The MCF2L OA locus was taken forward on the basis of evidence accrued through 1KGP-based imputation. Direct typing of ~600,000 SNPs through GWAS resulted in modest (p > 10−5) evidence for the association of a single variant, rs11842874, with OA in this region and HapMap-based imputation left the picture unchanged (Figures 3A and 3B). Prioritization strategies for follow-up in our published GWAS8 down-weighted lone variants with no corroboration of association from neighboring SNPs. The denser 1KGP reference set empowered the association of multiple additional correlated (i.e., nonindependent), imputed variants, several of which showed stronger evidence for association with OA, thus highlighting this region for validation and replication genotyping (Figure 3C, Table S1).

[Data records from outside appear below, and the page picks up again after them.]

/-- R85: decoding answers the command whose pair the word satisfies, or ILLEGAL when there is none; no two
commands match one word; and an ILLEGAL word raises ILLEGAL_COMMAND and changes nothing else. -/
def Obligations.DecodingIsTotalAndIllegalWordsRaise : Prop :=
  (∀ w : CmdWord,
    (∃ c, w &&& (formatOfCommand c).maskBits = matchBits c ∧ decode w = .command c) ∨
    ((∀ c, w &&& (formatOfCommand c).maskBits ≠ matchBits c) ∧ ∃ why, decode w = .illegal why)) ∧
  (∀ (w : CmdWord) (c d : Instr), w &&& (formatOfCommand c).maskBits = matchBits c →
    w &&& (formatOfCommand d).maskBits = matchBits d → opcode c = opcode d) ∧
  (∀ (s : State) (w : CmdWord) (why : Illegal), s.cfg.wellFormed = true → s.cfg.inAddressSpace = true →
    s.fault = 0#8 → s.program[s.position]? = some w → decode w = .illegal why →
    step s = .next { s with fault := 0x01#8, faultInfo := w })

/-- Words of 95_test_vectors.md section 2.1, written out, decode to what the table says. -/
def Obligations.WordsOfTheVectorsDecode : Prop :=
  decode 0x0000000000000001#64 = .command .init ∧
  decode 0x0002000000000005#64 = .command (.setBits 0x00020000#32) ∧
  decode 0x0000000000000522#64 = .command (.sendPulse 5#8) ∧
  decode 0xFFFFFFFF0000FF20#64 = .command (.pulserAcquire 255#8 0xFFFFFFFF#32) ∧
  decode 0x0000C35000000011#64 = .command (.sleepNanos 50000#32) ∧
  decode 0x0000008200000121#64 = .command (.pulserSetWidth 1#8 130#32) ∧
  decode 0x0000000000000000#64 = .illegal .unassignedOpcode ∧
  decode 0x0002000000010005#64 = .illegal .reservedNotZero

/-- R63, D40: byte `k` in transport holds bits `8k+7 : 8k`, and the eight bytes decode as the word. -/
def Obligations.CommandWordsTravelLittleEndian : Prop :=
  ∀ w : CmdWord, decodeBytes (bytesOf w) = some (decode w, []) ∧
    ∀ k < 8, (bytesOf w)[k]? = some (w.extractLsb' (8 * k) 8)

/-- R88: the word of each assembly line from its operands, and an assembly error for a number of any size
that does not fit its field, in every operand of every line, whatever the other operand is. -/
def Obligations.AssemblyLinesGiveTheirWords : Prop :=
  (∀ (cfg : Cfg) (m n k : Nat), m < 2 ^ 32 → n < 2 ^ 32 → k < 2 ^ 8 →
    assembleLine cfg .init = some 0x1#64 ∧
    assembleLine cfg (.initOutputs m) = some ((BitVec.ofNat 64 m <<< 32) ||| 0x02#64) ∧
    assembleLine cfg (.requestInputs m) = some ((BitVec.ofNat 64 m <<< 32) ||| 0x03#64) ∧
    assembleLine cfg .readAll = some 0x4#64 ∧
    assembleLine cfg (.setBits m) = some ((BitVec.ofNat 64 m <<< 32) ||| 0x05#64) ∧
    assembleLine cfg (.clearBits m) = some ((BitVec.ofNat 64 m <<< 32) ||| 0x06#64) ∧
    assembleLine cfg .flush = some 0x7#64 ∧
    assembleLine cfg .timerInit = some 0x10#64 ∧
    assembleLine cfg (.sleepNanos n) = some ((BitVec.ofNat 64 n <<< 32) ||| 0x11#64) ∧
    assembleLine cfg .jitterAllowance = some 0x12#64 ∧
    assembleLine cfg (.pulserAcquire m k) =
      some ((BitVec.ofNat 64 m <<< 32) ||| (BitVec.ofNat 64 k <<< 8) ||| 0x20#64) ∧
    assembleLine cfg (.pulserSetWidth k n) =
      some ((BitVec.ofNat 64 n <<< 32) ||| (BitVec.ofNat 64 k <<< 8) ||| 0x21#64) ∧
    assembleLine cfg (.sendPulse k) = some ((BitVec.ofNat 64 k <<< 8) ||| 0x22#64)) ∧
  (∀ (cfg : Cfg) (x y : Nat), 2 ^ 32 ≤ x →
    assembleLine cfg (.initOutputs x) = none ∧ assembleLine cfg (.requestInputs x) = none ∧
    assembleLine cfg (.setBits x) = none ∧ assembleLine cfg (.clearBits x) = none ∧
    assembleLine cfg (.sleepNanos x) = none ∧ assembleLine cfg (.pulserAcquire x y) = none ∧
    assembleLine cfg (.pulserSetWidth y x) = none) ∧
  (∀ (cfg : Cfg) (x y : Nat), 2 ^ 8 ≤ x →
    assembleLine cfg (.pulserAcquire y x) = none ∧ assembleLine cfg (.pulserSetWidth x y) = none ∧
    assembleLine cfg (.sendPulse x) = none)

The associated variants are common, but their minor allele frequencies are toward the lower end of the frequency spectrum (at ~0.07). The identification of similar variants with modest effect sizes (OR 1.17) at genome-wide significance levels will require sample sizes in the order of ~23,000 cases and an equal number of controls. Through several rounds of cluster-plot inspection, removal of poor quality SNPs, and reimputation, we observed that the majority of signals were caused by genotyping and imputation artifacts. This fact highlights the need for imputed signals to be scrutinized postimputation before follow-up studies are deployed. As the field of complex trait association studies shifts its focus toward low-frequency and rare variants, thorough quality control of signals becomes highly relevant. In this study, we have restricted 1KGP-based imputation to variants with an MAF > 0.01. As reference panel sizes become larger, imputation of lower frequency variants will become more feasible, empowering the examination of rare variation in next generation association studies.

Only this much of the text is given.